You can use TempData to persist this information server side. The information in TempData will persist for one request. I do not really like this option however.

Can you not repopulate your model from the db? If the user is not changing the information why do you need to post back all the same unchanged information? Just grab it again from where you got it before.

redsquare
You're right. That is an option. It just seemed to me that I ought to be able to at least get the model back in the state I sent it. But then that's what a form submit is for, and mvccontrib doesn't render "form" controls....
jlembke
A: 

If you want to recreate the model as it was serialised into the grid, you will have to embed correctly named form elements within the grid ( or maybe outside the grid ) and within the same form as the one containing the button that is posting back to the action where you want your Model recreated.

While this is doable, you are essentially recreating __VIEWSTATE, and that defeats much of the joy of working with MVC ( read "it's an ugly hack and you should uninstall your IDE for even thinking it").

It is hard to point you in the right direction without having a better understanding of the scenario you are trying to solve.

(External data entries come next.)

/-- A format H word, steps 2 and 4 (Table 5.8). -/
def parseH (f : FmtH) : Parse :=
  match f.op.toNat with
  | 0x01 => pRRR f .add
  | 0x02 => pRRI f .addi
  | 0x03 => pRRR f .sub
  | 0x04 => pRRR f .mul
  | 0x05 => pRRR f .mulh
  | 0x06 => pRRR f .mulhn
  | 0x07 => pRRR f .div
  | 0x08 => pRRR f .divn
  | 0x09 => pRRR f .rem
  | 0x0A => pRRR f .remn
  | 0x0B => pRRR f .and
  | 0x0C => pRRI f .andi
  | 0x0D => pRRR f .or
  | 0x0E => pRRI f .ori
  | 0x0F => pRRR f .xor
  | 0x10 => pRRI f .xori
  | 0x11 => pShift f .shl
  | 0x12 => pShift f .shr
  | 0x13 => pShift f .sra
  | 0x14 => pMinMax f .min
  | 0x15 => pMinMax f .max
  | 0x16 => .check (f.fn != 0) (f.junk { xd := true, xa := true }) (.clz f.cond f.xd f.xa)
  | 0x17 => .check (f.fn != 0) (f.junk { xd := true, imm := true }) (.movi f.cond f.xd f.imm)
  | 0x18 => .check (above f.fn 5) (f.junk { xd := true, xa := true, xb := true } || above f.xd 7)
      (.cmp f.cond (relOf f.fn.toNat) (f.xd.setWidth 3) f.xa f.xb)
  | 0x19 => .check (above f.fn 5) (f.junk { xd := true, xa := true, imm := true } || above f.xd 7)
      (.cmpi f.cond (relOf f.fn.toNat) (f.xd.setWidth 3) f.xa f.imm)
  | 0x1A => .check (above f.fn 4)
      (f.junk { xd := true, xa := true, xb := true } || above f.xd 7 || above f.xa 7 || above f.xb 7)
      (.ccomb f.cond (combOf f.fn.toNat) (f.xd.setWidth 3) (f.xa.setWidth 3) (f.xb.setWidth 3))
  | 0x1B => .check (f.fn != 0) (f.junk { slate := true, imm := true }) (.slate f.cond f.slate f.imm)
  | 0x1C => .check (f.fn != 0) (f.junk { slate := true, xa := true }) (.slatex f.cond f.slate f.xa)
  | 0x1D => .check (f.fn != 0) (f.junk { slate := true }) (.cut f.cond f.slate)
  | 0x1E => .check (f.fn != 0) (f.junk { slate := true, xd := true } || above f.xd 7)
      (.cutl f.cond f.slate (f.xd.setWidth 3))
  | 0x1F => .check (f.fn != 0) (f.junk { slate := true, xd := true, xa := true, imm := true })
      (.bsel f.cond f.slate f.xd f.xa f.imm)
  | 0x20 => if f.fn = 0 then .check false (f.junk { slate := true }) (.slinv f.cond f.slate)
      else .check (f.fn != 1) (f.junk { }) (.slinvAll f.cond)
  | 0x21 => .check (f.fn != 0)
      (f.junk { xd := true, xa := true, hdl := true, width := true, race := true, acq := true, imm := true })
      (.ld f.cond (widthOf f.width.toNat) f.race f.acq f.xd f.hdl f.xa f.imm)
  | 0x22 => .check (f.fn != 0)
      (f.junk { xa := true, xb := true, hdl := true, width := true, race := true, rel := true, imm := true })
      (.st f.cond (widthOf f.width.toNat) f.race f.rel f.hdl f.xa f.imm f.xb)
  | 0x23 => .check (f.fn != 0)
      (f.junk { xd := true, xa := true, hdl := true, race := true, acq := true, imm := true } || above f.xd 31)
      (.hld f.cond f.race f.acq (f.xd.setWidth 5) f.hdl f.xa f.imm)
  | 0x24 => .check (f.fn != 0)
      (f.junk { xa := true, xb := true, hdl := true, race := true, rel := true, imm := true } || above f.xb 31)
      (.hst f.cond f.race f.rel f.hdl f.xa f.imm (f.xb.setWidth 5))
  | 0x25 =>
    if f.fn = 0 then
      .check false (f.junk { xd := true, xa := true, xb := true, hdl := true, imm := true } || above f.xd 31 ||
          above f.imm 255)
        (.hnarrow f.cond (f.xd.setWidth 5) f.hdl f.xa f.xb (f.imm.setWidth 8) none)
    else
      .check (f.fn != 1) (f.junk { xd := true, xa := true, xb := true, hdl := true, imm := true } || above f.xd 31 ||
          f.imm.extractLsb' 35 13 != 0)
        (.hnarrow f.cond (f.xd.setWidth 5) f.hdl f.xa f.xb (f.imm.setWidth 8) (some (f.imm.extractLsb' 8 27)))
  | 0x26 => .check (f.fn != 0) (f.junk { xd := true, hdl := true } || above f.xd 31)
      (.hmov f.cond (f.xd.setWidth 5) f.hdl)
  | 0x27 => .check (above f.fn 6) (f.junk { xd := true, hdl := true }) (.hget f.cond (hselOf f.fn.toNat) f.xd f.hdl)
  | 0x28 => .check (f.fn != 0) (f.junk { hdl := true }) (.hclr f.cond f.hdl)
  | 0x29 => .check (f.fn != 0)
      (f.junk { xd := true, xa := true, xb := true, hdl := true, imm := true } || above f.xd 7 || above f.imm 255)
      (.hchk f.cond (f.xd.setWidth 3) f.hdl f.xa f.xb (f.imm.setWidth 8))
  | 0x2A => pImm f .fork
  | 0x2B => .check (f.fn != 0) (f.junk { imm := true } || above f.imm 1)
      (if f.imm = 1 then .joinAbandon f.cond else .join f.cond)
  | 0x2C => pImm f .qmap
  | 0x2D => .check false (f.junk { xa := true } || above f.fn 15)
      (.oqsend f.cond (f.fn.extractLsb' 2 2) (f.fn.extractLsb' 0 2) f.xa)
  | 0x2E => pNone f (.halt f.cond)
  | 0x2F => pImm f .trap
  | 0x30 => pNone f (.tret f.cond)
  | 0x31 => .check (f.fn != 0) (f.junk { xd := true, imm := true } || above f.imm 4095)
      (.csrr f.cond f.xd (f.imm.setWidth 12))
  | 0x32 => .check (f.fn != 0) (f.junk { xa := true, imm := true } || above f.imm 4095)
      (.csrw f.cond (f.imm.setWidth 12) f.xa)
  | 0x33 => pImm f .brk
  | 0x34 => .check (f.fn != 0) (f.junk { xa := true }) (.waiti f.cond f.xa)
  | 0x35 => pNone f (.nop f.cond)
  | _ => .illegal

The usual workflow in these situations is get the model

  1. generate the page
  2. record any changes to the model in a form on the page
  3. submit the changes to an action
  4. get the model again
  5. use TryUpdate to persist the changes from the post into the model

If you are suffering performance issues ( you have proved you've got a perf problem right? You aren't optimising prematurely?), address them where they occur ( i.e. caching in your data access ), rather than bending MVC in ways it really shouldn't be.